(Recorded data Opens)

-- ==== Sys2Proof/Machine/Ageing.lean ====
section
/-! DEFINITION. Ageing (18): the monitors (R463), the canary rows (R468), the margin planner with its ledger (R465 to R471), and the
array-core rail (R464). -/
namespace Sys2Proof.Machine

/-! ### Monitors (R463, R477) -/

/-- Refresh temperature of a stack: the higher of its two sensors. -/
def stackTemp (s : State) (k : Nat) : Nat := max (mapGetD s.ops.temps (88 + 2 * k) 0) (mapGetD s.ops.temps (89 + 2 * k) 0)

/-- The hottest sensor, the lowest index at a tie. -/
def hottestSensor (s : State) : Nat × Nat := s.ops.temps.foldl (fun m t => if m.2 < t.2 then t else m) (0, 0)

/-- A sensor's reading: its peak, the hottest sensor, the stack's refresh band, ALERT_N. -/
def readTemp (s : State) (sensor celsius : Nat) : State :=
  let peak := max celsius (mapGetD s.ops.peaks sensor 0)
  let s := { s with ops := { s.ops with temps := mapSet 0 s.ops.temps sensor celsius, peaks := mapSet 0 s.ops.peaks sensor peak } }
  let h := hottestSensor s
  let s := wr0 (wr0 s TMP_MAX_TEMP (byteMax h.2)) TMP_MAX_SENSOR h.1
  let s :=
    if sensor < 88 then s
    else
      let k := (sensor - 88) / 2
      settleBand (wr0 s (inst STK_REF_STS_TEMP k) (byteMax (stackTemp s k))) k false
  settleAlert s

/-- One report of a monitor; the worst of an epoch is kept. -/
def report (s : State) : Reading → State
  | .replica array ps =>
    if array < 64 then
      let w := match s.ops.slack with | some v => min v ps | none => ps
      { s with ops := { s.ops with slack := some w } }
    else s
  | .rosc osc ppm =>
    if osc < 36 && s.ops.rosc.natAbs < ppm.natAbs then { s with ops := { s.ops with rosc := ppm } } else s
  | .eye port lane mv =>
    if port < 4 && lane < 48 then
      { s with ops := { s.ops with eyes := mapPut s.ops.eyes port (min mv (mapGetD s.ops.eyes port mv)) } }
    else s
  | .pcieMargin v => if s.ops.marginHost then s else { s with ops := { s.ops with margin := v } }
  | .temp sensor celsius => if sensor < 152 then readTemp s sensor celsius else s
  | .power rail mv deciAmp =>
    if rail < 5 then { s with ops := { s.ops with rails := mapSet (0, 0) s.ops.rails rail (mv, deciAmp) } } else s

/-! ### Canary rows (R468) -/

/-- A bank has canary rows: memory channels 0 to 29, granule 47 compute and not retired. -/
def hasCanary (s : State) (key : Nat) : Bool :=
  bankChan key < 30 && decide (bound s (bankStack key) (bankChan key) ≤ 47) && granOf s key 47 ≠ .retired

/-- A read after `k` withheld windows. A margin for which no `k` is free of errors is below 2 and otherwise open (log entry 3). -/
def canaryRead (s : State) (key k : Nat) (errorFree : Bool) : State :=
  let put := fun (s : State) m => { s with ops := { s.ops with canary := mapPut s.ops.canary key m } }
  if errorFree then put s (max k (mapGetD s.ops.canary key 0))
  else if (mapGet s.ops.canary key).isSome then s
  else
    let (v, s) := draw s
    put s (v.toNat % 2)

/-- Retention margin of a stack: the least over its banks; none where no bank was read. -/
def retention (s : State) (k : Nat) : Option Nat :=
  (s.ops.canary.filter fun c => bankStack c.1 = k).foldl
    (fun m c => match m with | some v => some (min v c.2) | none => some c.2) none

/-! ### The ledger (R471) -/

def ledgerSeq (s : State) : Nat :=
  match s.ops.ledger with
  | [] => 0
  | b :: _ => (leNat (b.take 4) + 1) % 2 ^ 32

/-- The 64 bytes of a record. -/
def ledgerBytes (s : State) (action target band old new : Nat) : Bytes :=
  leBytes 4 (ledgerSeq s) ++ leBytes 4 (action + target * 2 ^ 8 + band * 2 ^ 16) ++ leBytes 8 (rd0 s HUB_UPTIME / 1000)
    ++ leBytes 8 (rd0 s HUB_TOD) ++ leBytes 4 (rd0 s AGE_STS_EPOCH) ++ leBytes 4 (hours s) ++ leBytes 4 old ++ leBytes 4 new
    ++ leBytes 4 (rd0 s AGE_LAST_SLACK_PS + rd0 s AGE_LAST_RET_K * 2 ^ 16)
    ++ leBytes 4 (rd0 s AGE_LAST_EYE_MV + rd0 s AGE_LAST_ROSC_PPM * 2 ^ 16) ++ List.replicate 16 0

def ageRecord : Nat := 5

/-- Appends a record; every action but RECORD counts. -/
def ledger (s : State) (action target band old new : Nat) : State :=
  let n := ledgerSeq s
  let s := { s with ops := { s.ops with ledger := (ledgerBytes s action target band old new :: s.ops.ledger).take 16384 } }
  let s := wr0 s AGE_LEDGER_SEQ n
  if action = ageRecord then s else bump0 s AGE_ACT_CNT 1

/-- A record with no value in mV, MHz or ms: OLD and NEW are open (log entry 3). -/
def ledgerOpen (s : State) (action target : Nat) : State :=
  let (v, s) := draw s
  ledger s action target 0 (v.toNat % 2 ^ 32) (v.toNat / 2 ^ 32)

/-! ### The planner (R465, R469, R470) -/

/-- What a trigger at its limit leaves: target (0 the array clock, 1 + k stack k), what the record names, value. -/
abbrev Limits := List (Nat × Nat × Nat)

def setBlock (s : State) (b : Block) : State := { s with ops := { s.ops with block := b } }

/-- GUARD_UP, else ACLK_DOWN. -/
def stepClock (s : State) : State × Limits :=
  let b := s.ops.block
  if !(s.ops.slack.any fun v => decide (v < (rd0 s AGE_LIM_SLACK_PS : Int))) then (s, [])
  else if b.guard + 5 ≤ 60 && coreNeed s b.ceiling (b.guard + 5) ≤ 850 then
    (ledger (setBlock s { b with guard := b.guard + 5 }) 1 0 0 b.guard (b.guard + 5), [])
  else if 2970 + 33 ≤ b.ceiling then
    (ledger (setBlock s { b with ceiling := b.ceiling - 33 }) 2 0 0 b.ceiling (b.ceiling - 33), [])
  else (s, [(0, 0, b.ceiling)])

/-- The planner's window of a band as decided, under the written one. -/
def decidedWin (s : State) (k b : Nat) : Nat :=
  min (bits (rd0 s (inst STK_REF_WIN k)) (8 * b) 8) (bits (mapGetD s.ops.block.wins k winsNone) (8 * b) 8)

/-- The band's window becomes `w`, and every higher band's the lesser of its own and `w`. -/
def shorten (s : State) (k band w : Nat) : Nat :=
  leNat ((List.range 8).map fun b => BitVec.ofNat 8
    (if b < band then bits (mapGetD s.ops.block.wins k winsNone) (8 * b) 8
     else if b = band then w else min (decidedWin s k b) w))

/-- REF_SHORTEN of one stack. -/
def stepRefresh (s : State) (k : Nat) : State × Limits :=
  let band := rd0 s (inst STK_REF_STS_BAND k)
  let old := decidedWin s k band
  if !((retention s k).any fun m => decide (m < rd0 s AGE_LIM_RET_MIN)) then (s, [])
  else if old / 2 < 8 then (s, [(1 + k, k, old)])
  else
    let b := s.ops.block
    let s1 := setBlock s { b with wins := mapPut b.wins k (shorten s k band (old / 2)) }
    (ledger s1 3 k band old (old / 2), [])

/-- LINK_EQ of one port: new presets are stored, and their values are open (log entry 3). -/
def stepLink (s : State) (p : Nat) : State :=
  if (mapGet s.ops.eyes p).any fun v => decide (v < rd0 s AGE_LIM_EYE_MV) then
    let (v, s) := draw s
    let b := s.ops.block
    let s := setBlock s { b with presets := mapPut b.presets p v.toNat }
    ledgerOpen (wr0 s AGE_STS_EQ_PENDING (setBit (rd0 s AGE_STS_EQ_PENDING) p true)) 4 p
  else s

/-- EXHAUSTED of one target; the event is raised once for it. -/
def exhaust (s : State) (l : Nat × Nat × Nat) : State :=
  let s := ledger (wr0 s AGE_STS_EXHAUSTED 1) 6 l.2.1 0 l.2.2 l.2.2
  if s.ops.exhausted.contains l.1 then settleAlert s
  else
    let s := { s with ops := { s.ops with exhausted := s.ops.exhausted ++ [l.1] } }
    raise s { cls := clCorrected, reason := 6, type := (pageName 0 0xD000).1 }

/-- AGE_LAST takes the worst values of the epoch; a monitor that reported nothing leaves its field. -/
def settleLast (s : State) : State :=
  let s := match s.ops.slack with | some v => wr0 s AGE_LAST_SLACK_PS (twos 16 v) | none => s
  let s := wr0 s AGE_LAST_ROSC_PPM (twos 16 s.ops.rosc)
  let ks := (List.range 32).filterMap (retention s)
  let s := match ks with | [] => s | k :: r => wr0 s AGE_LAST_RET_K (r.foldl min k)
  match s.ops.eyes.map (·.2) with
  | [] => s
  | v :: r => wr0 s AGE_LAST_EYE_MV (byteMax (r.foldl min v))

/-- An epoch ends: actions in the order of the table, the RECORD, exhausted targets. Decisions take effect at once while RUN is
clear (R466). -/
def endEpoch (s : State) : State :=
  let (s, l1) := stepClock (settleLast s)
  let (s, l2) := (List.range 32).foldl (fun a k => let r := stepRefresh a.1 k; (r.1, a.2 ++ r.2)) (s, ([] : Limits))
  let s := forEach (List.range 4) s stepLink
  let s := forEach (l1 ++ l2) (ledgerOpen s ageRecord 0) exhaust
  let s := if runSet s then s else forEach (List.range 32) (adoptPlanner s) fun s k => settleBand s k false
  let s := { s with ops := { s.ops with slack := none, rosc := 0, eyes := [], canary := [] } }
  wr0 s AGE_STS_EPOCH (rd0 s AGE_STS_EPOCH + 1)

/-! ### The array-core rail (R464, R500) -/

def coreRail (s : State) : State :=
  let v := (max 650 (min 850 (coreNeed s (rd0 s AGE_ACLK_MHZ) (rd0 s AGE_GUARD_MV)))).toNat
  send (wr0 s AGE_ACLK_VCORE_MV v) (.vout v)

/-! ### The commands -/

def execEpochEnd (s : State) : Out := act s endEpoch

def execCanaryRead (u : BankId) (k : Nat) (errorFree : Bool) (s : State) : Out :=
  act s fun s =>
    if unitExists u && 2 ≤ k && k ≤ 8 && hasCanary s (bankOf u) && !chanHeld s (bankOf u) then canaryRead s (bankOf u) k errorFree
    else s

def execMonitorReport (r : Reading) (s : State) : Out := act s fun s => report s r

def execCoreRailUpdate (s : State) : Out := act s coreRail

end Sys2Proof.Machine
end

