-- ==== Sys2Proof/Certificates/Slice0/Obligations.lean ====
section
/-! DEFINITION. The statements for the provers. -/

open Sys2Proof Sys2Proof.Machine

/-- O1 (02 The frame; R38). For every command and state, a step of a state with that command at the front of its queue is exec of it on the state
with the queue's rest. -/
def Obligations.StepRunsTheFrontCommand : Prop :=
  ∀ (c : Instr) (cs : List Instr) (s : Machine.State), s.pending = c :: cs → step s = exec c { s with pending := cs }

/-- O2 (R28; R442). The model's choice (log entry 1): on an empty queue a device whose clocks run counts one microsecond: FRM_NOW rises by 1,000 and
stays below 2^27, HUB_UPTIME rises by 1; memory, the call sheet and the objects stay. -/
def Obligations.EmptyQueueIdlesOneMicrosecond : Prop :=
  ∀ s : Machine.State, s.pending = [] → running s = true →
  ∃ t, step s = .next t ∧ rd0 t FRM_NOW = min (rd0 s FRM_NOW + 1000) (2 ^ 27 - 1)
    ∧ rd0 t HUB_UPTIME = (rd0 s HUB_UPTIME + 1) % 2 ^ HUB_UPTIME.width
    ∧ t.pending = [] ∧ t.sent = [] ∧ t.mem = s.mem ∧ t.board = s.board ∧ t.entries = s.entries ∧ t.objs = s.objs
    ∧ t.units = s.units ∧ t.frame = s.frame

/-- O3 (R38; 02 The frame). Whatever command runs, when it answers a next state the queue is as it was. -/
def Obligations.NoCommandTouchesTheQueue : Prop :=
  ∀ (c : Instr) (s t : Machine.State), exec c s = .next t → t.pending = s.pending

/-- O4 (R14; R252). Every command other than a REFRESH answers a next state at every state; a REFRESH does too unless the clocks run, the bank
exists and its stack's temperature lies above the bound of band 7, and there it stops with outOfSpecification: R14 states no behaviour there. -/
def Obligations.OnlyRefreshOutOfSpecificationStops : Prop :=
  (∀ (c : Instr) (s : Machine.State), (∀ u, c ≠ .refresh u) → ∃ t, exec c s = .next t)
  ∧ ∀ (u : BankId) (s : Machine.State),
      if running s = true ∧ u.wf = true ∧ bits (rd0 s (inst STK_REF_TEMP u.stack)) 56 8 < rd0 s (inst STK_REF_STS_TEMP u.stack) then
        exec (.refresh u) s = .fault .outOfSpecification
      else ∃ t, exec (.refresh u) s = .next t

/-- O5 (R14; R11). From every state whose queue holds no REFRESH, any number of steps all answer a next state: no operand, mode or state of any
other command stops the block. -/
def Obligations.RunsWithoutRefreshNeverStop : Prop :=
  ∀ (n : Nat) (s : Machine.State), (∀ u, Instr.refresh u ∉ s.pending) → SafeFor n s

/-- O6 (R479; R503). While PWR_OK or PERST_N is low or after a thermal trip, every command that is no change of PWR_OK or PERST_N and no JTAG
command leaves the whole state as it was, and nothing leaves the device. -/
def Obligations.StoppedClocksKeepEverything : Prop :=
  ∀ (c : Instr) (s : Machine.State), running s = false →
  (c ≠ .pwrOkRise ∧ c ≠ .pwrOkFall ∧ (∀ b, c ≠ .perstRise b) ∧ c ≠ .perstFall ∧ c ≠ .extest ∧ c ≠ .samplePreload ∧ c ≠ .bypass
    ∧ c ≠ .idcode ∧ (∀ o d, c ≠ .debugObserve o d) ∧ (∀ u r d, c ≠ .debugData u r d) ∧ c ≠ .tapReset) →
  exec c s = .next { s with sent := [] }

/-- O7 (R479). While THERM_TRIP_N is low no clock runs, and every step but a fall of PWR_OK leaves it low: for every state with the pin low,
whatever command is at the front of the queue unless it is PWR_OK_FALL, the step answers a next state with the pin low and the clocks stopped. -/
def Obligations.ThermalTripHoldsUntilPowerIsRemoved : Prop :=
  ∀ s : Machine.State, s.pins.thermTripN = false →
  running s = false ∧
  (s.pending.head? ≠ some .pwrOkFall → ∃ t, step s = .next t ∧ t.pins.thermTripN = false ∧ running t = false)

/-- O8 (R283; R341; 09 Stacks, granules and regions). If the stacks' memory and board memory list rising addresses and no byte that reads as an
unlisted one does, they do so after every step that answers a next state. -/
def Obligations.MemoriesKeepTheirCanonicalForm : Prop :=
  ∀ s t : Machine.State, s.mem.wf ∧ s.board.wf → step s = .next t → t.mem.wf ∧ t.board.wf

(Recorded data Closes)

### Task item
Write out only the lines from the very start of the entries above to the line that includes "if s.ops.marginHost then", both ends included, each one unchanged.

### Your solution
-- ==== Sys2Proof/Machine/Ageing.lean ====
section
/-! DEFINITION. Ageing (18): the monitors (R463), the canary rows (R468), the margin planner with its ledger (R465 to R471), and the
array-core rail (R464). -/
namespace Sys2Proof.Machine

/-! ### Monitors (R463, R477) -/

/-- Refresh temperature of a stack: the higher of its two sensors. -/
def stackTemp (s : State) (k : Nat) : Nat := max (mapGetD s.ops.temps (88 + 2 * k) 0) (mapGetD s.ops.temps (89 + 2 * k) 0)

/-- The hottest sensor, the lowest index at a tie. -/
def hottestSensor (s : State) : Nat × Nat := s.ops.temps.foldl (fun m t => if m.2 < t.2 then t else m) (0, 0)

/-- A sensor's reading: its peak, the hottest sensor, the stack's refresh band, ALERT_N. -/
def readTemp (s : State) (sensor celsius : Nat) : State :=
  let peak := max celsius (mapGetD s.ops.peaks sensor 0)
  let s := { s with ops := { s.ops with temps := mapSet 0 s.ops.temps sensor celsius, peaks := mapSet 0 s.ops.peaks sensor peak } }
  let h := hottestSensor s
  let s := wr0 (wr0 s TMP_MAX_TEMP (byteMax h.2)) TMP_MAX_SENSOR h.1
  let s :=
    if sensor < 88 then s
    else
      let k := (sensor - 88) / 2
      settleBand (wr0 s (inst STK_REF_STS_TEMP k) (byteMax (stackTemp s k))) k false
  settleAlert s

/-- One report of a monitor; the worst of an epoch is kept. -/
def report (s : State) : Reading → State
  | .replica array ps =>
    if array < 64 then
      let w := match s.ops.slack with | some v => min v ps | none => ps
      { s with ops := { s.ops with slack := some w } }
    else s
  | .rosc osc ppm =>
    if osc < 36 && s.ops.rosc.natAbs < ppm.natAbs then { s with ops := { s.ops with rosc := ppm } } else s
  | .eye port lane mv =>
    if port < 4 && lane < 48 then
      { s with ops := { s.ops with eyes := mapPut s.ops.eyes port (min mv (mapGetD s.ops.eyes port mv)) } }
    else s
  | .pcieMargin v => if s.ops.marginHost then s else { s with ops := { s.ops with margin := v } }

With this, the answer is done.